◆ RECORDS FOR PROCESSING:
■ ■ ■ ■ ■

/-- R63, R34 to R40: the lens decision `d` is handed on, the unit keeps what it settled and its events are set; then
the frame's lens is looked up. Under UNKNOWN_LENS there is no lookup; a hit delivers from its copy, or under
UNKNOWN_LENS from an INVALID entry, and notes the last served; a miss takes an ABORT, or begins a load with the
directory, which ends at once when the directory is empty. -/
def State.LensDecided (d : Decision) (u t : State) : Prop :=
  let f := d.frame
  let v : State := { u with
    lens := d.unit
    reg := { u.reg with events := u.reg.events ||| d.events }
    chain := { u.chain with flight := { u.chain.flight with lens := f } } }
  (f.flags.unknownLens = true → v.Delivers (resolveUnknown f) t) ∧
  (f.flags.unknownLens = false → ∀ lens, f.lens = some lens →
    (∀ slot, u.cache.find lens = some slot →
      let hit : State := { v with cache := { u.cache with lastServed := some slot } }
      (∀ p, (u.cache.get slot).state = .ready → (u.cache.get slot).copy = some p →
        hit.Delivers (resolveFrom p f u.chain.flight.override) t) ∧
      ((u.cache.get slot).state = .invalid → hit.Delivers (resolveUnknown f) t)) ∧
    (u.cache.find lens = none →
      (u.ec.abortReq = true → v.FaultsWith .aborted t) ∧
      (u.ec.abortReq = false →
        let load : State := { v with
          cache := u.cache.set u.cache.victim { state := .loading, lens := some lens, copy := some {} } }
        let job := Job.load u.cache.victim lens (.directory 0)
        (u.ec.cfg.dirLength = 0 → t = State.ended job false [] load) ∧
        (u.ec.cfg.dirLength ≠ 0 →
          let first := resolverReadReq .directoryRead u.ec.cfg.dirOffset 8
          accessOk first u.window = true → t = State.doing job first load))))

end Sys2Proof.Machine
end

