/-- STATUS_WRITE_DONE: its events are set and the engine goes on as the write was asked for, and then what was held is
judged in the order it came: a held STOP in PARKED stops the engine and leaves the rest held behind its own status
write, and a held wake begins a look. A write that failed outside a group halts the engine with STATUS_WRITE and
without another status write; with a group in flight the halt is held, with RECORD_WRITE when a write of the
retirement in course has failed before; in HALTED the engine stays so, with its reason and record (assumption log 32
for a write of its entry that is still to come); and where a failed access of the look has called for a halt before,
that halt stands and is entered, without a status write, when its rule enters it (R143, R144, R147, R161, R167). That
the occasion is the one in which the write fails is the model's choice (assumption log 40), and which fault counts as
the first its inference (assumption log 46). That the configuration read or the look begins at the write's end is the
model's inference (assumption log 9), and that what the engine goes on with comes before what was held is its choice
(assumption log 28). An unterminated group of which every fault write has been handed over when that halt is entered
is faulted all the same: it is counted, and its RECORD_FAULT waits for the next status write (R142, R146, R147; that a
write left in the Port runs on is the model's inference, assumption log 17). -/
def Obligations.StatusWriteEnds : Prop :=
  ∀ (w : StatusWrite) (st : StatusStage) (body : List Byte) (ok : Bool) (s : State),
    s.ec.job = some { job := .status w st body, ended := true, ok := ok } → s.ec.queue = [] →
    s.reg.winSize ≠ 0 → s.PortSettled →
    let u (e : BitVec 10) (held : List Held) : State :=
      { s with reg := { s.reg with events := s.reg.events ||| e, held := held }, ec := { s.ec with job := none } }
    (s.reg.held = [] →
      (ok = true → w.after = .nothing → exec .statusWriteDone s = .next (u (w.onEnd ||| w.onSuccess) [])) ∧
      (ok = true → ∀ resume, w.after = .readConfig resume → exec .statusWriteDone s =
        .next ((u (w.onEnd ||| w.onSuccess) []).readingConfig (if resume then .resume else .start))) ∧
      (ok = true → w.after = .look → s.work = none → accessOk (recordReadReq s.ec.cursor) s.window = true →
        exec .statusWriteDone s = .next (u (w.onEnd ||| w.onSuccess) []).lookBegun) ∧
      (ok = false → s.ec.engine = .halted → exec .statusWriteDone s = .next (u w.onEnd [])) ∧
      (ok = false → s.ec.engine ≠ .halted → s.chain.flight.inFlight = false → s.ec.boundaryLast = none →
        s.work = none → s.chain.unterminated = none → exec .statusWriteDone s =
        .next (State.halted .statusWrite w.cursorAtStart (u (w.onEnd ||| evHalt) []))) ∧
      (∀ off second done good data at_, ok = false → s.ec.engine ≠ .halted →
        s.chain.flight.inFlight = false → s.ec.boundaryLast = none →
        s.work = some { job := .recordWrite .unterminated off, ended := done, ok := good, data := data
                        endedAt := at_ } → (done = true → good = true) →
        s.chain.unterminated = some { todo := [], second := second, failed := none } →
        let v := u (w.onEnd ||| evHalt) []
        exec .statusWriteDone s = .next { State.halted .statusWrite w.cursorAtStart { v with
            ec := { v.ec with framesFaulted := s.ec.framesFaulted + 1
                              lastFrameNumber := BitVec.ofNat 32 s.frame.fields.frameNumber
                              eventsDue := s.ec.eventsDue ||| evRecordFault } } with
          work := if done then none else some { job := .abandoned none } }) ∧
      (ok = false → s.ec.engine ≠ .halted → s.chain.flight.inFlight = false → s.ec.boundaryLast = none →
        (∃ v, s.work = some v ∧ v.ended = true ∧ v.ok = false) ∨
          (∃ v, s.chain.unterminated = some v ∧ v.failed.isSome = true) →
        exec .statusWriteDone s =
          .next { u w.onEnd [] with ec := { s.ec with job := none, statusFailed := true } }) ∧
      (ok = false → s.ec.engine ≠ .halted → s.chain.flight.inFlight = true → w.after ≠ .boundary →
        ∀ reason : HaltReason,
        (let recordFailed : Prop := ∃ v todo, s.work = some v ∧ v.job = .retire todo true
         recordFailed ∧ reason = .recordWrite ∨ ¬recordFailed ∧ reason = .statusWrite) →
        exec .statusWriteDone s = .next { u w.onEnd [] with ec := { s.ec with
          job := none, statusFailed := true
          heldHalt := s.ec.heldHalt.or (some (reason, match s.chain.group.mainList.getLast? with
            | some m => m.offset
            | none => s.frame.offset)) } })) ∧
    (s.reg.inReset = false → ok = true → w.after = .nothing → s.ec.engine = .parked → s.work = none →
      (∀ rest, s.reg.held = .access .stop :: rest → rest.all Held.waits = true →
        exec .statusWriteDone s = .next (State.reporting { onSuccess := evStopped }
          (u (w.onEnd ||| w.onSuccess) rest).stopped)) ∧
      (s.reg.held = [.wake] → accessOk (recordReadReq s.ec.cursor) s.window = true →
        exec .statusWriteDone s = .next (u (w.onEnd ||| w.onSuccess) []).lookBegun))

■ ■ ■ ■ ■

◆ INSTRUCTIONS TO FOLLOW:
Given the data above, transcribe exactly the lines from the one containing "then what was held is" down to the one containing "else .start))) ∧", and no others.

◆ TASK ANSWER:
/-- STATUS_WRITE_DONE: its events are set and the engine goes on as the write was asked for, and then what was held is
judged in the order it came: a held STOP in PARKED stops the engine and leaves the rest held behind its own status
write, and a held wake begins a look. A write that failed outside a group halts the engine with STATUS_WRITE and
without another status write; with a group in flight the halt is held, with RECORD_WRITE when a write of the
retirement in course has failed before; in HALTED the engine stays so, with its reason and record (assumption log 32
for a write of its entry that is still to come); and where a failed access of the look has called for a halt before,
that halt stands and is entered, without a status write, when its rule enters it (R143, R144, R147, R161, R167). That
the occasion is the one in which the write fails is the model's choice (assumption log 40), and which fault counts as
the first its inference (assumption log 46). That the configuration read or the look begins at the write's end is the
model's inference (assumption log 9), and that what the engine goes on with comes before what was held is its choice
(assumption log 28). An unterminated group of which every fault write has been handed over when that halt is entered
is faulted all the same: it is counted, and its RECORD_FAULT waits for the next status write (R142, R146, R147; that a
write left in the Port runs on is the model's inference, assumption log 17). -/
def Obligations.StatusWriteEnds : Prop :=
  ∀ (w : StatusWrite) (st : StatusStage) (body : List Byte) (ok : Bool) (s : State),
    s.ec.job = some { job := .status w st body, ended := true, ok := ok } → s.ec.queue = [] →
    s.reg.winSize ≠ 0 → s.PortSettled →
    let u (e : BitVec 10) (held : List Held) : State :=
      { s with reg := { s.reg with events := s.reg.events ||| e, held := held }, ec := { s.ec with job := none } }
    (s.reg.held = [] →
      (ok = true → w.after = .nothing → exec .statusWriteDone s = .next (u (w.onEnd ||| w.onSuccess) [])) ∧
      (ok = true → ∀ resume, w.after = .readConfig resume → exec .statusWriteDone s =
        .next ((u (w.onEnd ||| w.onSuccess) []).readingConfig (if resume then .resume else .start))) ∧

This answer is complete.